Wednesday, September 06, 2006

A House Divided


Wednesday of the Twenty-second Week in Ordinary Time

Readings for Wednesday of the 22nd Week in Ordinary Time

Reflection:

Today we begin with more of Paul’s distance learning program for the Church at Corinth. Notice he has moved away from his discourse on Wisdom and now focuses the problems facing the Church itself. Apparently there is some division among them because, while Paul and his entourage came and started the church, a person named Apollos carried the work forward and somehow there was a rift with part of the community claiming orthodoxy based upon Paul’s teachings (“I belong to Paul.”) and others supporting Apollos.

Paul points out in his letter that by behaving in this rather childish (but true to human nature) way they were not behaving as a community of faith but more like the un-converted community at large (“While there is jealousy and rivalry among you, are you not of the flesh, and walking according to the manner of man?”) Even in Paul’s time, there were forces of human nature doing their level best to divide the Church. Does this sound familiar?

If we were to bring the situation forward about a thousand years we see that same ugly head appear, this time in Constantinople in the 4th Crusade when members of the Roman Church despoiled the city and churches of the Eastern Church causing a rift that exists to this day. It exists in spite of numerous attempts on both sides to reconcile the differences. Some hurts, when allowed to go untreated for too long may never heal entirely.
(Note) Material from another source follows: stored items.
-- ==== Sys2Proof/Machine/Owner.lean ====
section
/-!
DEFINITION. The pair's shared moves: the standby, DEGRADED (R398, R399, R402), the start of a handover (R367, R400), the
firmware cores by hub and number, the delivery of a non-maskable trap (R418, R424).
-/

namespace Sys2Proof.Machine

/-- The other hub, where one owns and the other takes part as a standby (R381). -/
def State.standby (s : State) : Option Hub :=
  match s.owner with
  | none => none
  | some h =>
    let r := (s.hubOf h.other).role
    if r = .valid ∨ r = .resyncing then some h.other else none

/-- The standby that holds a complete copy of a pair that is PAIRED. -/
def State.validStandby (s : State) : Option Hub :=
  match s.standby with
  | some w => if (s.hubOf w).role = .valid ∧ s.pair.paired ∧ s.pair.degraded = false then some w else none
  | none => none

/-! ### Firmware cores -/

/-- Core `k` of a hub: 0 security, 1 power-management, 2 scheduler (R354). -/
def HubSt.core (u : HubSt) : Nat → HubCore
  | 0 => u.core0
  | 1 => u.core1
  | _ => u.core2

def HubSt.modCore (u : HubSt) (k : Nat) (f : HubCore → HubCore) : HubSt :=
  match k with
  | 0 => { u with core0 := f u.core0 }
  | 1 => { u with core1 := f u.core1 }
  | _ => { u with core2 := f u.core2 }

def State.coreAt (s : State) (h : Hub) (k : Nat) : HubCore := (s.hubOf h).core k
def State.modCore (s : State) (h : Hub) (k : Nat) (f : HubCore → HubCore) : State := s.modHubOf h (fun u => u.modCore k f)

/-- A Chive's control core changed. -/
def Cluster.modCore (u : Cluster) (f : ChiveCore → ChiveCore) : Cluster := { u with core := f u.core }

/-- A hub begins its resync (R381, R401): the image's 6,144 sweep blocks are still to come, and 1,280 blocks with both banks of each
firmware target whose banks differ from the other hub's. -/
def State.beginResync (s : State) (h : Hub) : State :=
  let differ (k : Nat) : Bool :=
    let o := s.coreAt h.other k
    let c := s.coreAt h k
    decide (c.bank0 ≠ o.bank0) || decide (c.bank1 ≠ o.bank1) || c.bank != o.bank
  (s.modHubOf h (fun u => { u with role := .resyncing })).modPair (fun p => { p with
    sweepLeft := 6144 + 1280 * ((List.range 3).filter differ).length })

/-- The effects held under R390 leave. -/
def State.releaseHeld (s : State) : State :=
  s.pair.heldEff.foldl (fun (a : State) e => a.emit e.2) (s.modPair (fun p => { p with
    heldEff := [], journal := [], blocks := [], sent := p.jn }))

/-- Grants in admission or delivery are extended by the time effects were held, and marked (R251, R398). -/
def extendGrants (s : State) : State :=
  s.liveGrants.foldl (fun a i => a.modGrant i (fun g =>
    if g.state = .reserving ∨ g.state = .decided ∨ g.state = .delivering then { g with extended := true } else g)) s

/-- The pair becomes DEGRADED (R367, R398, R399): a contained fault, the held effects leave, the standby has lost sync. -/
def degradePair (s : State) : State :=
  if s.pair.degraded then s
  else
    let t := s.modPair (fun p => { p with degraded := true, paired := false, handStep := 0, probing := false, probes := [] })
    let t := match s.standby with
      | some w => t.beginResync w
      | none => t
    settleDecisions (extendGrants (t.raise 201 1).releaseHeld)

/-- A handover starts at the next boundary, to a standby in the STANDBY VALID role (R400). -/
def startHandover (s : State) : State :=
  if s.validStandby.isSome then
    s.modPair (fun p => { p with handStep := if p.handStep = 0 then 1 else p.handStep })
  else s.modPair (fun p => { p with hoRefused := true })

/-- A non-maskable trap at a hub's power-management core (R413, R418, R424): merged while one is in hand, held while the
core does not run; of a frozen collector nothing changes (R420). -/
def deliverNmi (h : Hub) (src : Nat) (s : State) : State :=
  let c := (s.hubOf h).coll
  if c.frozen then s
  else if c.nmiBusy then
    s.modHubOf h (fun u => { u with coll := { u.coll with nmiMerged := satAdd 0xFF u.coll.nmiMerged 1, nmiAgain := u.coll.nmiAgain ++ [src] } })
  else if (s.coreAt h 1).state = .running then
    (s.modHubOf h (fun u => { u with coll := { u.coll with nmiBusy := true, nmiSrc := src } })).emit (.nmi src)
  else if (s.coreAt h 1).nmiHeld.isSome then
    s.modHubOf h (fun u => { u with coll := { u.coll with nmiMerged := satAdd 0xFF u.coll.nmiMerged 1 } })
  else s.modCore h 1 (fun c => { c with nmiHeld := some src })

/-- The trap held while the core did not run is delivered (R424, R493). -/
def releaseNmi (h : Hub) (s : State) : State :=
  match (s.coreAt h 1).nmiHeld with
  | some src => if (s.coreAt h 1).state = .running ∧ (s.hubOf h).coll.frozen = false then
      deliverNmi h src (s.modCore h 1 (fun c => { c with nmiHeld := none })) else s
  | none => s

end Sys2Proof.Machine
end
Fast forward about six hundred years. We hear cries from within the ranks of the Church; “I am for Leo X.” and others, “I am for Luther”. This time there was not St. Paul to remind the community that they were behaving childishly and they should remember his teaching. Once more the Church was divided and, because of the reactions on both sides, no reconciliation was possible and that wound also exists today in the separation of the Lutheran denomination and all of the Bible based subdivisions that have occurred subsequent to that initial schism.

Less that one hundred years later the most recent of the divisions of the Church occurred when King Henry VIII of England could not win the Church’s blessing for a divorce broke away from the Church of Rome and established the Church of England, the Anglican Church also exists to this day as a separate band of Christians looking to the same head.

Looking back at the history of these schismatic times, what lesson is there for us today? How do we approach the whole idea of Christian unity when so many different ideologies have evolved and there are so many varying interpretations of the will of God in Christ? The Roman Catholic Church has long maintained that based upon Apostolic Succession and the Teaching Magesterium handed down through it that ours is the authentic path to salvation and that while many of our spawned brothers and sisters, separated dogmatically from us for good reasons or bad, need to follow our lead.

The problem is once more, as it was in the time of Paul, a human one. There are so many people in positions of authority who would rather be in those difficult but prestigious seats than seemingly caving in to the Roman Church and somehow reconciling years of rejection of Papal primacy with a call to unity. I believe the path must continue to be walked. As a friend of mine likes to point out – we are all sailing to the same destination. Some of us are on the “Big boat” and some are on small boats following as best they can. We pray for those who travel with us that the truth of Paul’s words come to them and they come at last to know; “… we are God’s co-workers; you are God’s field, God’s building.”